Gilley unlocked the car trunk and got out the suitcases and golf bags. "We'll take one of each." He shut the trunk, paused a minute, then said to Levin, "Just this small matter, Sy. Do you always wear that beard?"

Levin looked at him in embarrassment. "I have for the past year. It's—er—given me a different view of myself." He laughed a little.

"Then it's not permanent?"

"I can't say just yet. It depends on how things work out—"

"I'll tell you why I mentioned it. I respect beards but some of your students may think you're an oddball. It doesn't take much to set them against a teacher."

"Some of my best professors wore beards," said Levin. "Americans have often worn them."

"Yes, but not so much since the safety razor. This is a sort of beardless town. No one on the faculty wears one that I know of. The administration is clean shaven. It's usually the students who will grow them. A lot of sophomores encourage whiskers for their spring carnival and they're a raggy, tacky-looking lot."

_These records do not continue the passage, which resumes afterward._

-- ==== Sys2Proof/Machine/Stops.lean ====
section
/-! DEFINITION. Event counters, stall accounting, debug stops and dumps, and the passing of a cycle
(16_counters_errors R366 to R375; 01_device R14). -/

namespace Sys2Proof.Machine

/-! ## What an instruction names, and the interlock of R40 -/

/-- v registers that an encoded field names, from its number. -/
def fieldRegs (f : BitVec 8) (width : Nat) : List Nat := if f.toNat < 192 then span f.toNat width else []

/-- How many registers each field of an instruction names (R25, and the entries); one, where no form below says
otherwise. -/
def instrWidths : Instr → Widths
  | .iAdd _ m | .iSub _ m | .iAddc _ m | .iSubb _ m | .iNeg _ m | .iAbs _ m | .iMin _ m | .iMax _ m =>
    { d := wd m.w64, a := wd m.w64, b := wd m.w64 }
  | .imMul _ part _ => { d := wd (part == .wide) }
  | .imMadw _ _ => { d := 2, c := 2 }
  | .logAnd _ w | .logOr _ w | .logXor _ w | .logAndn _ w | .logNot _ w | .mvSel _ _ _ w =>
    { d := wd w, a := wd w, b := wd w }
  | .shShl _ w | .shShr _ w _ | .shRot _ w | .mvMov _ w | .xlShfl _ _ w => { d := wd w, a := wd w }
  | .cmpI _ _ w _ => { a := wd w, b := wd w }
  | .cmpD _ _ _ _ => { a := 2, b := 2 }
  | .mvLea _ _ _ => { d := 2, a := 2 }
  | .cvI2f _ _ src dst => { d := wd dst.wide, a := wd src.wide }
  | .cvF2i _ _ src dst => { d := wd dst.wide, a := wd src.wide }
  | .cvF2f _ _ src dst => { d := wd dst.wide, a := wd src.wide }
  | .cvI2i _ _ src dst => { d := wd dst.wide, a := wd src.wide }
  | .dAdd _ _ | .dMul _ _ | .dFma _ _ | .dMin _ _ | .dMax _ _ => { d := 2, a := 2, b := 2, c := 2 }
  | .dotI8x4 _ m | .dotI4x8 _ m | .dotE4m3x4 _ m | .dotE5m2x4 _ m | .dotE2m1x8 _ m => { dRead := m.sc }
  | .pkCvt _ _ => { dRead := true }
  | .pkPl6 _ _ | .trMfs _ _ => { d := 2 }
  | .srRead _ r => { d := wd r.wide }
  | .xlRdl _ w => { a := wd w }
  | .brInd _ | .clCalli _ | .fnInv _ _ _ | .fnWb _ _ | .fnPre _ _ _ | .cGet _ | .wSpawn _ _ | .wLaunch _ _ | .wJoin _ _
  | .trMts _ _ | .trTlbi _ _ _ | .hDel _ _ | .stB8 _ _ | .stB16 _ _ | .stB32 _ _ | .ldU8 _ _ | .ldS8 _ _ | .ldU16 _ _
  | .ldS16 _ _ | .ldB32 _ _ => { a := 2 }
  | .ldB64 _ _ => { d := 2, a := 2 }
  | .ldB128 _ _ => { d := 4, a := 2 }
  | .stB64 _ _ => { a := 2, c := 2 }
  | .stB128 _ _ => { a := 2, c := 4 }
  | .atAdd _ m | .atMin _ m | .atMax _ m | .atAnd _ m | .atOr _ m | .atXor _ m | .atXchg _ m | .atFadd _ m =>
    { d := wd m.w64, a := 2, c := wd m.w64 }
  | .atCas _ m => { d := wd m.w64, a := 2, c := 2 * wd m.w64 }
  | .rdAdd _ m | .rdMin _ m | .rdMax _ m | .rdAnd _ m | .rdOr _ m | .rdXor _ m | .rdFadd _ m => { a := 2, c := wd m.w64 }
  | .lsLd _ w _ => { d := regsOf (LdW.bytes w) }
  | .lsSt _ w _ => { c := regsOf (StW.bytes w) }
  | .lsAt _ op w _ => { d := wd w, c := if op = .cas then 2 * wd w else wd w }
  | .hIns _ vs _ | .hAcc _ vs _ _ _ => { a := 2, b := vsWidth vs }
  | .hPrb _ _ => { d := 4, a := 2 }
  | .hDrn _ _ _ => { d := 4 }
  | .mMma _ _ | .mSmma _ _ => { a := 4, b := 4, c := 2 }
  | .mSpc _ _ => { d := 4, a := 4 }
  | .accRd _ _ x4 => { d := if x4 then 4 else 1 }
  | .accWr _ _ x4 _ => { b := if x4 then 4 else 1 }
  | .cpTile _ _ | .cpStore _ _ => { a := 2, c := 4 }
  | .cpLin _ _ => { a := 2, b := 2 }
  | .cpGath _ _ => { a := 2, c := 2 }
  | .wDead _ => { b := 2 }
  | _ => {}

/-- The operand fields of an instruction; one of the branch layout has none (R30). -/
def operandRaw (i : Instr) : Option LaneRaw :=
  match i with
  | .brRel _ _ | .clCall _ _ => none
  | _ => i.laneRaw

/-- v registers that an instruction reads. -/
def readRegs (i : Instr) : List Nat :=
  match operandRaw i with
  | some r =>
    let w := instrWidths i
    fieldRegs r.a w.a ++ fieldRegs r.b w.b ++ fieldRegs r.c w.c ++ (if w.dRead then fieldRegs r.d w.d else [])
  | none => []

/-- v registers that an instruction names. -/
def instrRegs (i : Instr) : List Nat :=
  match operandRaw i with
  | some r => readRegs i ++ fieldRegs r.d (instrWidths i).d
  | none => []

/-- The predicate of an instruction. -/
def instrPred (i : Instr) : Pred :=
  match i.laneRaw with
  | some r => r.pred
  | none => ⟨7, false⟩

/-- Does a group wait for a register result, R40: one of a register that the word names, of a lane that executes it? What a
word reads of other lanes it waits for at its meeting, or by itself (`Memo.needs`). DESIGN CHOICE, log 18. -/
def State.interlocked (s : State) (gr : Group) (i : Instr) : Bool :=
  let rs := instrRegs i
  rs != [] && (s.execs gr (instrPred i)).any fun x => (s.pendingV x.1 x.2).any rs.contains

/-- Does a group that moves wait at its word for a register result? -/
def State.waits (s : State) (gr : Group) : Bool :=
  match decode gr.rest with
  | .ok i _ => s.interlocked gr i
  | .header | .truncated | .notLast | .illegal => false

/-- GATHER_SPLIT (R296): at a word that reads the results of an earlier load, lanes whose results have arrived go on, as
a group of their own; the others stay and wait. -/
def execGatherSplit (g : Nat) (s : State) : Out :=
  match s.groups.get? g with
  | none => .refused .notEnabled
  | some gr =>
    match decode gr.rest with
    | .ok i _ =>
      let ex := s.execs gr (instrPred i)
      let due (x : Nat × Nat) : Bool := (s.pendingV x.1 x.2).any (instrRegs i).contains
      let load (x : Nat × Nat) : Bool := s.ops.any fun e => e.2.warp == x.1 && e.2.lane == x.2 && (match e.2.act with
        | .ld _ => ((List.range e.2.dstLen).map (e.2.dst.getD 192 + ·)).any (readRegs i).contains
        | .st | .at_ _ _ | .rd _ _ | .pre | .refill _ _ | .engine _ _ => false)
      let late := ex.filter due
      if gr.park = .run && gr.memo == {} && late != [] && late.all load && ex.any fun x => !due x then
        let gr := { gr with split := if gr.split = 0 then s.ids + 1 else gr.split }
        let (_, s) := s.splitOff g gr (gr.lanes.filter fun x => !late.contains x) .run {}
        .next (s.modGroup g fun x => { x with split := gr.split })
      else .refused .notEnabled
    | .header | .truncated | .notLast | .illegal => .refused .notEnabled

/-! ## The scoreboard dump, R375 -/

/-- State of a lane in a dump. -/
def State.dumpState (s : State) (W : Warp) (L : Lane) : Nat :=
  match L.life with
  | .absent => 6
  | .exited => 5
  | .live | .helper =>
    match L.entry with
    | .group g =>
      match s.groups.get? g with
      | some gr => if gr.park = .halt then 3 else if L.handler then 4 else if gr.park = .run then 0 else 2
      | none => 2
    | .runnable => if L.handler then 4 else if s.headerBlocks W L then 1 else 0
    | .yielded _ => if L.handler then 4 else 0
    | .flagBlocked _ => if L.handler then 4 else 1
    | .fetching _ | .napping _ | .trapped => if L.handler then 4 else 2
    | .gone => 5

/-- The word address at which a lane stands. -/
def State.lanePc (s : State) (L : Lane) : DWord :=
  match L.entry with
  | .group g => ((s.groups.get? g).map (·.pc)).getD L.pc
  | .runnable | .flagBlocked _ | .fetching _ | .napping _ | .yielded _ | .trapped | .gone => L.pc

"I have a picture of Abraham Lincoln I could hang up."

"Well, suit yourself. I just thought I ought to mention it to you. The president's wife was saying only the other day every time she lays eyes on a beard the thought of a radical pops up in her head."

Levin guffawed.

Gilley beamed.

The new instructor carried in his valise and Pauline's clubs; Gilley, the suitcase and his new clubs.

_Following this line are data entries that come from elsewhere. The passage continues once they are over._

-- ==== Sys2Proof/Machine/Step.lean ====
section
/-! DEFINITION. One step of the module, and where it fetches its next instruction. -/

namespace Sys2Proof.Machine

/-- One step: the first choice of the agenda is made, or, with none, what is due moves (assumption log 6). -/
def step (s : State) : Host.Outcome State Fault Refusal :=
  match s.agenda with
  | c :: rest => { s with agenda := rest }.act c
  | [] => s.auto

/-! ## Where the next instruction is fetched -/

/-- The code address at which `State.withFetchWord` places a clause header. -/
def fetchBase : DWord := 0x10000

/-- The cached translation of that address: an entry of level 3 and a leaf of level 2 that maps the first 2^36 bytes to
themselves on this chip, for reading, writing and execution (R322, R327). -/
def fetchTlb (chip : Nat) : List Tlb :=
  [⟨1, 3, 0, BitVec.ofNat 64 ((chip * 2 ^ 33 + 8) * 4096 + 1)⟩, ⟨1, 2, 0, BitVec.ofNat 64 (chip * 2 ^ 33 * 4096 + 0x1F)⟩]

/-- The machine with an instruction placed where it fetches its next one. Context 1 runs on partition 0 with core 0, and
one block of one thread is resident there. For a clause header, the thread is runnable at the header's address, and the
core's fetch path holds the line. For any other word, the thread's group stands in a clause that is this instruction. The
next choice is to issue it. DEDUCED, log 11. -/
def State.withFetchWord (s : State) (nbits w : Nat) : State :=
  let bytes := bytesOfNat 12 (w % 2 ^ nbits)
  let word (i : Nat) : Word := BitVec.ofNat 32 (w % 2 ^ nbits / 2 ^ (32 * i))
  let hdr := isHeader (word 0)
  let b := s.ids + 1
  let wp := s.ids + 2
  let g := s.ids + 3
  let line := s.chip * 2 ^ 45 / 128 + 0x10000 / 128
  let lane : Lane := { life := .live, pc := fetchBase, entry := if hdr then .runnable else .group g, since := s.clock }
  let W : Warp :=
    { block := b, regs := 192, quarters := [(0, 0)], quarterSet := [0], lanes := [(0, lane)], tileNeed := 64 }
  let B : Block := { ctx := 1, launch := b, code := fetchBase, warps := [wp], regs := 192, tiles := 64 }
  let words := ((List.range 3).map word).take (wordCount (word 0) (word 1))
  let gr : Group := { block := b, lanes := [(wp, 0)], hdr := fetchBase, words, pc := fetchBase + 4, next := fetchBase + 4 }
  let code : AMap Byte := ((List.range 12).zip bytes).filter fun e => decide (e.2 ≠ 0)
  let s1 := s.modCore 0 fun c =>
    { c with stop := 0, halting := false, icache := if hdr then c.icache.set line code else c.icache }
  let s2 := s1.modPart 0 fun P => { P with run := true, ctx := 1, cores := [0] }
  { s2 with
    ctxs := s2.ctxs.set 1 { status := .bound 0 }, blocks := s2.blocks.set b B, warps := s2.warps.set wp W,
    groups := if hdr then s2.groups else s2.groups.set g gr,
    tlb := if hdr then fetchTlb s.chip ++ s2.tlb else s2.tlb, ids := s.ids + 3, focus := .none,
    agenda := [if hdr then .form 0 0 else .issue g] }

end Sys2Proof.Machine
end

Imagine me carrying golf clubs, Levin thought. Already he had done things he had never before done in his life.

 

In his room he removed Gilley's striped shorts and in the upstairs bathroom searched for the laundry chute to disposeof them. He located it in the hall at the top of the stairs but the door was nailed fast, probably to keep the kids from falling in. In robe and slippers he went downstairs to the other bathroom and got rid of them there.

Levin brushed his teeth, took a quick bath, soaping himself thickly, and combed his beard to a fine point. On the stairs, through the slightly open bedroom door he caught a glimpse of the Gilleys, man and wife, embracing in their nightshirts.

Standing a moment later, at the curtained window of his room, Levin gazed at the moonlit mountains in the west, more frighteningly higher than he had remembered. In the back yard a birch tree leaned to the left, its symmetry spoiled by its bias. Levin was at first too excited to sleep, but even as he contemplated the possibilities of the future he fell into slumber. He heard Erik calling "papa" and tried to rouse himself, but then he heard a woman's steps coming up the stairs. He dreamed he had caught an enormous salmon by the tail and was hanging on for dear life but the furious fish, threshing the bleeding water, broke free: "Levin, go home." He woke in a sweat.

"I can't," he whispered to himself. "I can't fail again."

On the point of sleep he had the odd feeling he was being covered with a second blanket. Or maybe that was what she was doing to the children across the hall.

"God save us all," he muttered through his beard.